## GIVEN RECORDS
def tblLCS0 : List RegDesc := [
  ⟨0x300000, [], [⟨Fld.LCS_CODE_CODEWORD, .ro, 0xFF00FF0, []⟩]⟩,
  ⟨0x300004, [], [⟨Fld.LCS_STAT_STATE, .ro, 0x2, []⟩, ⟨Fld.LCS_STAT_TARGET, .ro, 0x0, []⟩, ⟨Fld.LCS_STAT_LEVEL, .ro, 0x0, []⟩, ⟨Fld.LCS_STAT_TOKENS, .ro, 0x0, []⟩, ⟨Fld.LCS_STAT_BUSY, .ro, 0x0, []⟩, ⟨Fld.LCS_STAT_CHAL_VALID, .ro, 0x0, []⟩, ⟨Fld.LCS_STAT_REJECT, .w1c, 0x0, []⟩, ⟨Fld.LCS_STAT_WHY, .ro, 0x0, []⟩]⟩,
  ⟨0x300008, [], [⟨Fld.LCS_TOKEN_RAW, .ro, 0x0, []⟩]⟩,
  ⟨0x30000C, [], [⟨Fld.LCS_LAST_OP, .ro, 0x0, []⟩, ⟨Fld.LCS_LAST_FROM, .ro, 0x0, []⟩, ⟨Fld.LCS_LAST_TO, .ro, 0x0, []⟩]⟩,
  ⟨0x300010, [], [⟨Fld.LCS_TRANS_TARGET, .wo, 0x0, []⟩, ⟨Fld.LCS_TRANS_KEY, .wo, 0x0, []⟩]⟩,
  ⟨0x300014, [], [⟨Fld.LCS_DEBUG_LEVEL, .wo, 0x0, []⟩, ⟨Fld.LCS_DEBUG_KEY, .wo, 0x0, []⟩]⟩,
  ⟨0x300018, [], [⟨Fld.LCS_CHAL_CTRL_GEN, .cmd, 0x0, []⟩, ⟨Fld.LCS_CHAL_CTRL_SUBMIT, .cmd, 0x0, []⟩, ⟨Fld.LCS_CHAL_CTRL_REQ, .rw, 0x1, [(1, 3)]⟩]⟩,
  ⟨0x300020, [], [⟨Fld.LCS_INT_STATUS_REJECT, .w1c, 0x0, []⟩, ⟨Fld.LCS_INT_STATUS_CHAL_READY, .w1c, 0x0, []⟩]⟩,
  ⟨0x300024, [], [⟨Fld.LCS_INT_EN_REJECT, .rw, 0x0, []⟩, ⟨Fld.LCS_INT_EN_CHAL_READY, .rw, 0x0, []⟩]⟩,
  ⟨0x300100, [(4, 16)], [⟨Fld.LCS_CHAL_DATA, .ro, 0x0, []⟩]⟩,
  ⟨0x301000, [(4, 1280)], [⟨Fld.LCS_RESP_DATA, .rw, 0x0, []⟩]⟩]

/-- The registers of the `LCS` block. -/
def tblLCS : List RegDesc := tblLCS0

def tblKEY0 : List RegDesc := [
  ⟨0x400000, [], [⟨Fld.KEY_CMD_CODE, .rw, 0x0, []⟩, ⟨Fld.KEY_CMD_TAG, .rw, 0x0, []⟩]⟩,
  ⟨0x400004, [], [⟨Fld.KEY_CTRL_GO, .cmd, 0x0, []⟩]⟩,
  ⟨0x400008, [], [⟨Fld.KEY_STATUS_BUSY, .ro, 0x0, []⟩, ⟨Fld.KEY_STATUS_DONE, .w1c, 0x0, []⟩, ⟨Fld.KEY_STATUS_REJECT, .w1c, 0x0, []⟩, ⟨Fld.KEY_STATUS_CODE, .ro, 0x0, []⟩, ⟨Fld.KEY_STATUS_TAG, .ro, 0x0, []⟩, ⟨Fld.KEY_STATUS_RLEN, .ro, 0x0, []⟩]⟩,
  ⟨0x40000C, [], [⟨Fld.KEY_INT_EN_DONE, .rw, 0x0, []⟩, ⟨Fld.KEY_INT_EN_REJECT, .rw, 0x0, []⟩, ⟨Fld.KEY_INT_EN_ALERT, .rw, 0x0, []⟩]⟩,
  ⟨0x400010, [], [⟨Fld.KEY_ALERT_SOFT, .w1c, 0x0, []⟩, ⟨Fld.KEY_ALERT_EXHAUST, .w1c, 0x0, []⟩, ⟨Fld.KEY_ALERT_REVOKED, .w1c, 0x0, []⟩]⟩,
  ⟨0x400100, [(4, 64)], [⟨Fld.KEY_ARG_DATA, .rw, 0x0, []⟩]⟩,
  ⟨0x400200, [(4, 64)], [⟨Fld.KEY_RES_DATA, .ro, 0x0, []⟩]⟩,
  ⟨0x400400, [], [⟨Fld.KEY_ROOT_STAT_ROOT_OK, .ro, 0x1, []⟩, ⟨Fld.KEY_ROOT_STAT_IDENT_OK, .ro, 0x0, []⟩, ⟨Fld.KEY_ROOT_STAT_DRBG_OK, .ro, 0x0, []⟩, ⟨Fld.KEY_ROOT_STAT_CAUSE, .ro, 0x0, []⟩]⟩,
  ⟨0x400410, [(4, 4)], [⟨Fld.KEY_PEPOCH_EPOCH, .ro, 0x0, []⟩]⟩]

/-- The registers of the `KEY` block. -/
def tblKEY : List RegDesc := tblKEY0

def tblTKEY0 : List RegDesc := [
  ⟨0x800000, [], [⟨Fld.TKEY_CMD_CODE, .rw, 0x0, []⟩, ⟨Fld.TKEY_CMD_TAG, .rw, 0x0, []⟩]⟩,
  ⟨0x800004, [], [⟨Fld.TKEY_CTRL_GO, .cmd, 0x0, []⟩]⟩,
  ⟨0x800008, [], [⟨Fld.TKEY_STATUS_BUSY, .ro, 0x0, []⟩, ⟨Fld.TKEY_STATUS_DONE, .w1c, 0x0, []⟩, ⟨Fld.TKEY_STATUS_REJECT, .w1c, 0x0, []⟩, ⟨Fld.TKEY_STATUS_CODE, .ro, 0x0, []⟩, ⟨Fld.TKEY_STATUS_TAG, .ro, 0x0, []⟩, ⟨Fld.TKEY_STATUS_RLEN, .ro, 0x0, []⟩]⟩,
  ⟨0x80000C, [], [⟨Fld.TKEY_INT_EN_DONE, .rw, 0x0, []⟩, ⟨Fld.TKEY_INT_EN_REJECT, .rw, 0x0, []⟩, ⟨Fld.TKEY_INT_EN_ALERT, .rw, 0x0, []⟩]⟩,
  ⟨0x800010, [], [⟨Fld.TKEY_ALERT_SOFT, .w1c, 0x0, []⟩, ⟨Fld.TKEY_ALERT_EXHAUST, .w1c, 0x0, []⟩, ⟨Fld.TKEY_ALERT_REVOKED, .w1c, 0x0, []⟩]⟩,
  ⟨0x800100, [(4, 64)], [⟨Fld.TKEY_ARG_DATA, .rw, 0x0, []⟩]⟩,
  ⟨0x800200, [(4, 64)], [⟨Fld.TKEY_RES_DATA, .ro, 0x0, []⟩]⟩,
  ⟨0x800400, [], [⟨Fld.TKEY_PEPOCH_EPOCH, .ro, 0x0, []⟩]⟩,
  ⟨0x800800, [], [⟨Fld.TKEY_RGN_STAT_WR_REJECT, .w1c, 0x0, []⟩, ⟨Fld.TKEY_RGN_STAT_WHY, .ro, 0x0, []⟩, ⟨Fld.TKEY_RGN_STAT_ENTRY, .ro, 0x0, []⟩, ⟨Fld.TKEY_RGN_STAT_UNTRUSTED, .rc, 0x0, []⟩]⟩,
  ⟨0x800804, [], [⟨Fld.TKEY_PROT_ERR_CODE, .rc, 0x0, []⟩, ⟨Fld.TKEY_PROT_ERR_MASTER, .ro, 0x0, []⟩, ⟨Fld.TKEY_PROT_ERR_WRITE, .ro, 0x0, []⟩]⟩,
  ⟨0x800808, [], [⟨Fld.TKEY_PROT_ADDR_LO_OFF_LO, .ro, 0x0, []⟩]⟩,
  ⟨0x80080C, [], [⟨Fld.TKEY_PROT_ADDR_HI_OFF_HI, .ro, 0x0, []⟩, ⟨Fld.TKEY_PROT_ADDR_HI_KID, .ro, 0x0, []⟩]⟩,
  ⟨0x800810, [], [⟨Fld.TKEY_PROT_COUNT_COUNT, .rc, 0x0, []⟩]⟩,
  ⟨0x800818, [], [⟨Fld.TKEY_ALARM_CAUSE, .rc, 0x0, []⟩, ⟨Fld.TKEY_ALARM_STACK, .rc, 0x0, []⟩]⟩,
  ⟨0x800820, [], [⟨Fld.TKEY_PROT_INT_STATUS_PROT, .w1c, 0x0, []⟩, ⟨Fld.TKEY_PROT_INT_STATUS_ALARM, .w1c, 0x0, []⟩, ⟨Fld.TKEY_PROT_INT_STATUS_RGN_REJECT, .w1c, 0x0, []⟩]⟩,
  ⟨0x800824, [], [⟨Fld.TKEY_PROT_INT_EN_PROT, .rw, 0x0, []⟩, ⟨Fld.TKEY_PROT_INT_EN_ALARM, .rw, 0x0, []⟩, ⟨Fld.TKEY_PROT_INT_EN_RGN_REJECT, .rw, 0x0, []⟩]⟩,
  ⟨0x800C00, [], [⟨Fld.TKEY_PART_STATE, .ro, 0x0, []⟩, ⟨Fld.TKEY_PART_JOINT, .ro, 0x0, []⟩]⟩,
  ⟨0x800C04, [], [⟨Fld.TKEY_PEER_LOST_PORTS, .w1c, 0x0, []⟩]⟩,
  ⟨0x800C08, [], [⟨Fld.TKEY_PEER_LOST_EN_EN, .rw, 0x0, []⟩]⟩,
  ⟨0x801000, [(16, 32)], [⟨Fld.TKEY_RGN_0_BASE, .rw, 0x0, []⟩]⟩]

## ACTIVITY
Whenever the word "List" occurs in a line of the records, that line counts toward the total; state the total only.

## TASK OUTPUT
5